April 13th, 2010

Reports the Philadelphia Inquirer:

Is it possible for a pandemic to save lives?

The short answer is that it just did. Since swine flu first burst onto the scene one year ago this month, fewer Americans appear to have died of influenza-related causes than in any recent flu season.

The pandemic flu kept at bay seasonal strains that normally kill thousands of elderly people. And it did so, somehow, while not sticking around itself. The result: a winter flu season with virtually no seasonal flu, no pandemic flu, no flu of any kind, at least not yet.

“It is very eerie,” said Gregory Storch, director of the infectious diseases division at St. Louis Children’s Hospital.

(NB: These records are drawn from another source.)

-- ==== Sys2Proof/Syntax.lean ====
section
/-! DEFINITION. The units the block executes (00_scope.md R3, R4): the sixteen commands of 30_encoding.md R81 and
the two SPI frames of R90 and R91, one constructor per row of spec/opcode_table.json, in the table's order. -/

namespace Sys2Proof

/-- A command of the host, or a frame the transport shifts to the device. -/
inductive Instr where
  /-- INIT (R116): bind the chip-select line named by the 16-bit identifier. -/
  | init (line : U16)
  /-- READ (R117): read a device register. -/
  | read (a : U3)
  /-- WRITE (R118): write a device register, bypassing the shadow. -/
  | write (a : U3) (v : U16)
  /-- ENABLE (R135): set CTRL bit 0. -/
  | enable
  /-- DISABLE (R136): clear CTRL bit 0, or all of CTRL when `disableClearsAll`. -/
  | disable
  /-- FLIP_DIR (R137): toggle CTRL bit 1. -/
  | flipDir
  /-- STEP (R138): set CTRL bit 2. -/
  | step
  /-- SET_STEP_MODE (R141): merge the step-mode code of `m` into CTRL bits 6 to 3. -/
  | setStepMode (m : U16)
  /-- SET_EXT_STALL (R145): set CTRL bit 7. -/
  | setExtStall
  /-- SET_INT_STALL (R146): clear CTRL bit 7. -/
  | setIntStall
  /-- SET_GAIN (R151): merge the gain code of `g` into CTRL bits 9 and 8. -/
  | setGain (g : U16)
  /-- SET_DEAD_TIME (R156): merge the dead-time code of `t` nanoseconds into CTRL bits 11 and 10. -/
  | setDeadTime (t : U16)
  /-- SET_TORQUE (R170): merge `v` into TORQUE bits 7 to 0. -/
  | setTorque (v : U8)
  /-- SET_OFF_TIME (R171): merge `v` into OFF bits 7 to 0. -/
  | setOffTime (v : U8)
  /-- SET_PWM_MODE (R172): toggle OFF bit 8; the argument is not read. -/
  | setPwmMode (mode : U16)
  /-- READ_SHADOW (R175): return a shadow register without bus traffic. -/
  | readShadow (a : U3)
  /-- READ_FRAME (R90): the transport shifts the read frame of address `a`. -/
  | readFrame (a : U3)
  /-- WRITE_FRAME (R91): the transport shifts the write frame of data `d` to address `a`. -/
  | writeFrame (a : U3) (d : U12)
  deriving DecidableEq, Repr

end Sys2Proof
end

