-- ==== Sys2Proof/Laws/Setters.lean ====
section
/-! SUPPORT. The twelve setters as one shared operation over the summary table, and what each instruction can do. -/

namespace Sys2Proof.Machine

open Sys2Proof.Safety

/-- Merging into a field of bits 7 to 0 (42_controller_regs.md R170, R171). -/
theorem merge_low_byte (f : BitField) (h : (f.offset, f.width) = (0, 8)) (x c : U16) :
    merge x f c = (x &&& 0xFF00) ||| c := by
  obtain ⟨h1, h2⟩ := Prod.mk.inj h
  have hm : fieldMask f = 0x00FF := by rw [fieldMask, h1, h2]; decide
  rw [merge, hm, h1, BitVec.shiftLeft_zero]
  rfl

/-- Every setter is `setter` on its row of the summary table (42_controller_regs.md R185). -/
theorem exec_of_setterTable {i : Instr} {s : State} {r : ShadowReg} {new : U16}
    (h : setterTable s.shadow s.disableClearsAll i = some (r, new)) : exec i s = setter i r new s := by
  cases i <;> simp only [setterTable, Option.some.injEq, Prod.mk.injEq, reduceCtorEq] at h <;>
    obtain ⟨rfl, rfl⟩ := h
  case setTorque v => rw [← merge_low_byte torqueVal rfl]; rfl
  case setOffTime v => rw [← merge_low_byte offToff rfl]; rfl
  all_goals rfl

/-- The table has a row for exactly the instructions with a target. -/
theorem setterTable_of_targetOf {i : Instr} {r : ShadowReg} (h : targetOf i = some r) (x : Shadow) (c : Bool) :
    ∃ new, setterTable x c i = some (r, new) := by
  cases i <;> simp only [targetOf, setterTable, Option.map_some, Option.map_none, Option.some.injEq, reduceCtorEq] at h <;>
    subst h <;> exact ⟨_, rfl⟩

theorem exec_of_targetOf {i : Instr} {r : ShadowReg} (h : targetOf i = some r) (s : State) :
    ∃ new, setterTable s.shadow s.disableClearsAll i = some (r, new) ∧ exec i s = setter i r new s := by
  obtain ⟨new, hn⟩ := setterTable_of_targetOf h s.shadow s.disableClearsAll
  exact ⟨new, hn, exec_of_setterTable hn⟩

theorem tooWide_eq_false {v : U16} : tooWide v = false ↔ Narrow v := by
  simp [tooWide, Narrow]

theorem tooWide_eq_true {v : U16} : tooWide v = true ↔ ¬ Narrow v := by
  simp [tooWide, Narrow]

theorem bit_of_narrow {v : U16} (h : Narrow v) (k : Nat) (hk : 12 ≤ k) : v.getLsbD k = false := by
  by_cases h16 : k < 16
  · have := congrArg (fun x : BitVec 4 => x.getLsbD (k - 12)) h
    simpa [show k - 12 < 4 by omega, show 12 + (k - 12) = k by omega] using this
  · exact BitVec.getLsbD_of_ge v k (by omega)

theorem narrow_of_bits {v : U16} (h : ∀ k, 12 ≤ k → k < 16 → v.getLsbD k = false) : Narrow v := by
  apply BitVec.eq_of_getLsbD_eq
  intro i hi
  simp [hi, h (12 + i) (by omega) (by omega)]

theorem narrow_or {v w : U16} (hv : Narrow v) (hw : Narrow w) : Narrow (v ||| w) :=
  narrow_of_bits fun k h _ => by simp [bit_of_narrow hv k h, bit_of_narrow hw k h]

theorem narrow_and {v w : U16} (hv : Narrow v) : Narrow (v &&& w) :=
  narrow_of_bits fun k h _ => by simp [bit_of_narrow hv k h]

theorem narrow_xor {v w : U16} (hv : Narrow v) (hw : Narrow w) : Narrow (v ^^^ w) :=
  narrow_of_bits fun k h _ => by simp [bit_of_narrow hv k h, bit_of_narrow hw k h]

theorem narrow_mode : ∀ c : U4, Narrow (c.setWidth 16 <<< 3) := by decide
theorem narrow_gain : ∀ c : U2, Narrow (c.setWidth 16 <<< 8) := by decide
theorem narrow_deadTime : ∀ c : U2, Narrow (c.setWidth 16 <<< 10) := by decide
theorem narrow_byte (v : U8) : Narrow (v.setWidth 16) :=
  narrow_of_bits fun k h _ => by simp [BitVec.getLsbD_of_ge v k (by omega)]

/-- From narrow shadows every setter makes a narrow value, so none faults on its width (10_state.md R27). -/
theorem narrow_of_setterTable {i : Instr} {s : State} {r : ShadowReg} {new : U16} (hs : ShadowNarrow s)
    (h : setterTable s.shadow s.disableClearsAll i = some (r, new)) : Narrow new := by
  obtain ⟨hc, ht, ho, -⟩ := hs
  cases i <;> simp only [setterTable, Option.some.injEq, Prod.mk.injEq, reduceCtorEq] at h <;> obtain ⟨rfl, rfl⟩ := h
  case enable => exact narrow_or hc (by decide)
  case disable => split; decide; exact narrow_and hc
  case flipDir => exact narrow_xor hc (by decide)
  case step => exact narrow_or hc (by decide)
  case setStepMode m => exact narrow_or (narrow_and hc) (narrow_mode _)
  case setExtStall => exact narrow_or hc (by decide)
  case setIntStall => exact narrow_and hc
  case setGain g => exact narrow_or (narrow_and hc) (narrow_gain _)
  case setDeadTime t => exact narrow_or (narrow_and hc) (narrow_deadTime _)
  case setTorque v => exact narrow_or (narrow_and ht) (narrow_byte v)
  case setOffTime v => exact narrow_or (narrow_and ho) (narrow_byte v)
  case setPwmMode m => exact narrow_xor ho (by decide)

/-- Everything an instruction can do when it answers a next state: nothing (halted), a fault record, INIT, the shadow
read, one read frame, one write frame, or a setter's shadow and write frame. -/
theorem exec_eq_next {i : Instr} {s t : State} (h : exec i s = .next t) :
    (s.fault.isSome = true ∧ t = s) ∨
    (s.fault = none ∧ ∃ reason, t = { s with fault := some { reason := reason, word := i.word, atPc := s.pc } }) ∨
    (s.fault = none ∧ s.initialized = false ∧ ∃ l, i = .init l ∧
      t = { observe .csDeassert (observe (.bind l) s) with
            initialized := true, line := some l, resp := none, pc := s.pc + 1 }) ∨
    (s.fault = none ∧ ∃ a r, i = .readShadow a ∧ shadowAt a = some r ∧
      t = { s with resp := some (s.shadow.get r), pc := s.pc + 1 }) ∨
    (s.fault = none ∧ s.initialized = true ∧ ∃ a, i = .read a ∧
      t = { transact (readFrameWord a) s with resp := some (nextDraw s), pc := s.pc + 1 }) ∨
    (s.fault = none ∧ s.initialized = true ∧ ∃ a, i = .readFrame a ∧ t = transact (readFrameWord a) s) ∨
    (s.fault = none ∧ s.initialized = true ∧ ∃ a v, i = .write a v ∧ Narrow v ∧
      t = { transact (writeFrameWord a v) s with resp := none, pc := s.pc + 1 }) ∨
    (s.fault = none ∧ s.initialized = true ∧ ∃ a d, i = .writeFrame a d ∧
      t = transact (writeFrameWord a (d.setWidth 16)) s) ∨
    (s.fault = none ∧ s.initialized = true ∧ ∃ r new, setterTable s.shadow s.disableClearsAll i = some (r, new) ∧
      Narrow new ∧
      t = { transact (writeFrameWord r.addr new) (setShadow r new s) with resp := none, pc := s.pc + 1 }) := by
  have hset : ∀ r, targetOf i = some r → _ := fun r hr => (exec_of_targetOf hr s)
  cases i
  case init l =>
    rcases whenRunning_eq_next h with h | ⟨hf, h⟩
    · exact .inl h
    · split at h
      · exact .inr (.inl ⟨hf, _, raiseFault_eq_next h⟩)
      · next hi => exact .inr (.inr (.inl ⟨hf, by simpa using hi, l, rfl, complete_eq_next h⟩))
  case readShadow a =>
    rcases whenRunning_eq_next h with h | ⟨hf, h⟩
    · exact .inl h
    · split at h
      · next r hr => exact .inr (.inr (.inr (.inl ⟨hf, a, r, rfl, hr, complete_eq_next h⟩)))
      · exact .inr (.inl ⟨hf, _, raiseFault_eq_next h⟩)
  case read a =>
    rcases whenInitialized_eq_next h with h | ⟨hf, _, h⟩ | ⟨hf, hi, h⟩
    · exact .inl h
    · exact .inr (.inl ⟨hf, _, h⟩)
    · exact .inr (.inr (.inr (.inr (.inl ⟨hf, hi, a, rfl, complete_eq_next h⟩))))
  case readFrame a =>
    rcases whenInitialized_eq_next h with h | ⟨hf, _, h⟩ | ⟨hf, hi, h⟩
    · exact .inl h
    · exact .inr (.inl ⟨hf, _, h⟩)
    · cases h; exact .inr (.inr (.inr (.inr (.inr (.inl ⟨hf, hi, a, rfl, rfl⟩)))))
  case write a v =>
    rcases whenInitialized_eq_next h with h | ⟨hf, _, h⟩ | ⟨hf, hi, h⟩
    · exact .inl h
    · exact .inr (.inl ⟨hf, _, h⟩)
    · rcases memWrite_eq_next h with ⟨_, h⟩ | ⟨hw, h⟩
      · exact .inr (.inl ⟨hf, _, h⟩)
      · exact .inr (.inr (.inr (.inr (.inr (.inr (.inl ⟨hf, hi, a, v, rfl, tooWide_eq_false.1 hw, h⟩))))))
  case writeFrame a d =>
    rcases whenInitialized_eq_next h with h | ⟨hf, _, h⟩ | ⟨hf, hi, h⟩
    · exact .inl h
    · exact .inr (.inl ⟨hf, _, h⟩)
    · cases h; exact .inr (.inr (.inr (.inr (.inr (.inr (.inr (.inl ⟨hf, hi, a, d, rfl, rfl⟩)))))))
  all_goals
    obtain ⟨new, hn, he⟩ := hset _ rfl
    rw [he] at h
    rcases setter_eq_next h with h | ⟨hf, _, h⟩ | ⟨hf, hi, hw, h⟩
    · exact .inl h
    · exact .inr (.inl ⟨hf, _, h⟩)
    · exact .inr (.inr (.inr (.inr (.inr (.inr (.inr (.inr ⟨hf, hi, _, new, hn, tooWide_eq_false.1 hw, h⟩)))))))

end Sys2Proof.Machine
end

But before you get all giddy with pandemic appreciation, consider the following:

No one knows why swine flu didn’t return this winter. (Handwashing and vaccination probably helped but don’t fully explain what happened.) Flus of pandemics past have always come back; it was just a question of when and how severe. And it could well be that as more months pass without any strains of flu, fewer people are developing immunity against them – and could get sicker next season.

As for the lower death toll, raw numbers don’t tell the whole story. Yes, very few people died this winter, suppressing the yearlong tally. But the victims, mainly last spring and fall, were nearly all younger people with much of their lives ahead of them. In actuarial terms, this pandemic may turn out to have been more harmful than it seems.

Find out much more.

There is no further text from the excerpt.